**TO DO**
Transcribe the listing precisely, entry by entry.

**DATASET EXCERPTS**

____________________

/-- The bytes stand at x, and the write-back slot at y holds an index (R301); every other byte is as before. -/
structure wasPut (s t : State) (x : Nat) (l : List Byte) (y idx : Nat) : Prop where
  entry : memGet (dmaMem t) x l.length = l
  slot : memGet (dmaMem t) y 64 = fit 64 (toLe 4 idx)
  others : ∀ a, (a < x ∨ x + l.length ≤ a) → (a < y ∨ y + 64 ≤ a) → SMap.getD (dmaMem t) a 0#8 = SMap.getD (dmaMem s) a 0#8

/-- A refused doorbell (R303): it counts, the ring shows the error, does not run, and keeps its indices; its vector is raised, but
not for a consumer's doorbell on a ring with EN 0. -/
structure doorbellRefused (s t : State) (consumer : Bool) (r code value : Nat) : Prop where
  counts : t.cnt .HOST_DB_REFUSE_CNT r = s.cnt .HOST_DB_REFUSE_CNT r + 1#64
  err : t.flag .HOST_RING_STATUS_ERR r = true ∧ t.fld .HOST_RING_STATUS_ERR_CODE r = code
  stopped : ringEn t r = false
  indices : headOf t r = headOf s r ∧ tailOf t r = tailOf s r ∧ t.reg .HOST_CPL_HEAD r = s.reg .HOST_CPL_HEAD r
  noted : ∃ n : NRec, n.kind = .fault ∧ n.sub = 0x12 ∧ n.arg = r ∧ n.w2 = code ∧ n.w3 = value ∧ .notes [n] ∈ t.host.recq
  vector : s.flag .HOST_IRQ_CFG_EN r = true → (ringEn s r = true ∨ consumer = false) → pends t r
  silent : ringEn s r = false → consumer = true → ∀ i, t.reg .CTL_INT_PEND i = s.reg .CTL_INT_PEND i

/-! ### Power -/

/-- The module has come up from a state without power (R385, R398, R402): the switch die and the keeper domain are reset, host
memory is lost, nothing forwards, and the application domain is held. The sequence waits for the keeper firmware at rail 3, with
the T_min that decides whether it steeps (R389) (log 24: DESIGN CHOICE). -/
structure poweredUp (s t : State) (c : Climate) : Prop where
  keeper : t.pwr.keeperUp = true ∧ t.nvm.keeperFwAt = some s.now ∧ t.flag .KEEP_STATUS_ALIVE = false
  seq : t.pwr.seq = .keeper ∧ t.pwr.starting = some c.tMin
  early : t.flag .PWR_STATUS_STEEP = false ∧ t.flag .PWR_STATUS_SEQ_DONE = false
  input : t.flag .PWR_STATUS_INPUT_OK = true ∧ t.flag .PWR_STATUS_BUS_OK = true
  status : t.reg .SYS_RESET_STATUS = 0#32
  held : t.pwr.stopped = true ∧ t.pwr.appHeld = true ∧ t.pwr.tripLatched = false ∧ t.pwr.dusk = none
  regs : ∀ q < 0x1000000, q ∉ [Reg.off .SYS_RESET_STATUS, Reg.off .SYS_FUSE_USER, Reg.off .BUF_CARVE_STATUS] →
    SMap.get? t.regs q = none
  cnts : ∀ q < 0x1000000, SMap.get? t.cnts q = none
  lost : t.host.mem = [] ∧ t.tbl = {} ∧ t.leaf = {} ∧ t.tm = {} ∧ t.shadow = []

/-- Dusk has been declared for a cause, and no dusk was running (R395, R396): the flags, the dusk line to the switch die, the
vector, the record; the NVM engine stops; the keeper core, where it runs, disables the lasers of every sky lane. -/
structure duskBegan (s t : State) (cause : Nat) (c : Climate) : Prop where
  flags : t.flag .PWR_STATUS_DUSK = true ∧ t.flag .KEEP_STATUS_DUSK = true ∧ t.flag .SKY_STATE_DUSK = true
  vector : pends t 177
  record : t.pwr.dusk = some
    { t0 := s.now, ts := s.ts64, causes := [cause], voltage := c.voltage, power := c.power, tCase := c.tCase }
  engine : t.nvm.op = none
  keeper : t.pwr.abandoned = !s.flag .KEEP_STATUS_ALIVE
  lasers : s.flag .KEEP_STATUS_ALIVE = true → ∀ n < 256, t.flag .OPT_LANE_BIAS_DISABLE (256 + n) = true

/-- A cause of dusk has arrived: dusk begins, or the cause is added to the record of the dusk that runs (R395). -/
def duskCause (s t : State) (cause : Nat) (c : Climate) : Prop :=
  (s.pwr.dusk = none → duskBegan s t cause c)
  ∧ (∀ d, s.pwr.dusk = some d → t.pwr.dusk =
    some { d with causes := if d.causes.contains cause then d.causes else d.causes ++ [cause] })

/-- A step answers a next state: no fault and no refusal. -/
def goesOn (r : Result) : Bool :=
  match r with
  | .next _ => true
  | .fault _ => false
  | .refused _ => false

end Machine
end Sys2Proof
end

____________________

**EXERCISE SOLUTION**
/-- The bytes stand at x, and the write-back slot at y holds an index (R301); every other byte is as before. -/
structure wasPut (s t : State) (x : Nat) (l : List Byte) (y idx : Nat) : Prop where
  entry : memGet (dmaMem t) x l.length = l
  slot : memGet (dmaMem t) y 64 = fit 64 (toLe 4 idx)
  others : ∀ a, (a < x ∨ x + l.length ≤ a) → (a < y ∨ y + 64 ≤ a) → SMap.getD (dmaMem t) a 0#8 = SMap.getD (dmaMem s) a 0#8

/-- A refused doorbell (R303): it counts, the ring shows the error, does not run, and keeps its indices; its vector is raised, but
not for a consumer's doorbell on a ring with EN 0. -/
structure doorbellRefused (s t : State) (consumer : Bool) (r code value : Nat) : Prop where
  counts : t.cnt .HOST_DB_REFUSE_CNT r = s.cnt .HOST_DB_REFUSE_CNT r + 1#64
  err : t.flag .HOST_RING_STATUS_ERR r = true ∧ t.fld .HOST_RING_STATUS_ERR_CODE r = code
  stopped : ringEn t r = false
  indices : headOf t r = headOf s r ∧ tailOf t r = tailOf s r ∧ t.reg .HOST_CPL_HEAD r = s.reg .HOST_CPL_HEAD r
  noted : ∃ n : NRec, n.kind = .fault ∧ n.sub = 0x12 ∧ n.arg = r ∧ n.w2 = code ∧ n.w3 = value ∧ .notes [n] ∈ t.host.recq
  vector : s.flag .HOST_IRQ_CFG_EN r = true → (ringEn s r = true ∨ consumer = false) → pends t r
  silent : ringEn s r = false → consumer = true → ∀ i, t.reg .CTL_INT_PEND i = s.reg .CTL_INT_PEND i

/-! ### Power -/

/-- The module has come up from a state without power (R385, R398, R402): the switch die and the keeper domain are reset, host
memory is lost, nothing forwards, and the application domain is held. The sequence waits for the keeper firmware at rail 3, with
the T_min that decides whether it steeps (R389) (log 24: DESIGN CHOICE). -/
structure poweredUp (s t : State) (c : Climate) : Prop where
  keeper : t.pwr.keeperUp = true ∧ t.nvm.keeperFwAt = some s.now ∧ t.flag .KEEP_STATUS_ALIVE = false
  seq : t.pwr.seq = .keeper ∧ t.pwr.starting = some c.tMin
  early : t.flag .PWR_STATUS_STEEP = false ∧ t.flag .PWR_STATUS_SEQ_DONE = false
  input : t.flag .PWR_STATUS_INPUT_OK = true ∧ t.flag .PWR_STATUS_BUS_OK = true
  status : t.reg .SYS_RESET_STATUS = 0#32
  held : t.pwr.stopped = true ∧ t.pwr.appHeld = true ∧ t.pwr.tripLatched = false ∧ t.pwr.dusk = none
  regs : ∀ q < 0x1000000, q ∉ [Reg.off .SYS_RESET_STATUS, Reg.off .SYS_FUSE_USER, Reg.off .BUF_CARVE_STATUS] →
    SMap.get? t.regs q = none
  cnts : ∀ q < 0x1000000, SMap.get? t.cnts q = none
  lost : t.host.mem = [] ∧ t.tbl = {} ∧ t.leaf = {} ∧ t.tm = {} ∧ t.shadow = []

/-- Dusk has been declared for a cause, and no dusk was running (R395, R396): the flags, the dusk line to the switch die, the
vector, the record; the NVM engine stops; the keeper core, where it runs, disables the lasers of every sky lane. -/
structure duskBegan (s t : State) (cause : Nat) (c : Climate) : Prop where
  flags : t.flag .PWR_STATUS_DUSK = true ∧ t.flag .KEEP_STATUS_DUSK = true ∧ t.flag .SKY_STATE_DUSK = true
  vector : pends t 177
  record : t.pwr.dusk = some
    { t0 := s.now, ts := s.ts64, causes := [cause], voltage := c.voltage, power := c.power, tCase := c.tCase }
  engine : t.nvm.op = none
  keeper : t.pwr.abandoned = !s.flag .KEEP_STATUS_ALIVE
  lasers : s.flag .KEEP_STATUS_ALIVE = true → ∀ n < 256, t.flag .OPT_LANE_BIAS_DISABLE (256 + n) = true

/-- A cause of dusk has arrived: dusk begins, or the cause is added to the record of the dusk that runs (R395). -/
def duskCause (s t : State) (cause : Nat) (c : Climate) : Prop :=
  (s.pwr.dusk = none → duskBegan s t cause c)
  ∧ (∀ d, s.pwr.dusk = some d → t.pwr.dusk =
    some { d with causes := if d.causes.contains cause then d.causes else d.causes ++ [cause] })

/-- A step answers a next state: no fault and no refusal. -/
def goesOn (r : Result) : Bool :=
  match r with
  | .next _ => true
  | .fault _ => false
  | .refused _ => false

end Machine
end Sys2Proof
end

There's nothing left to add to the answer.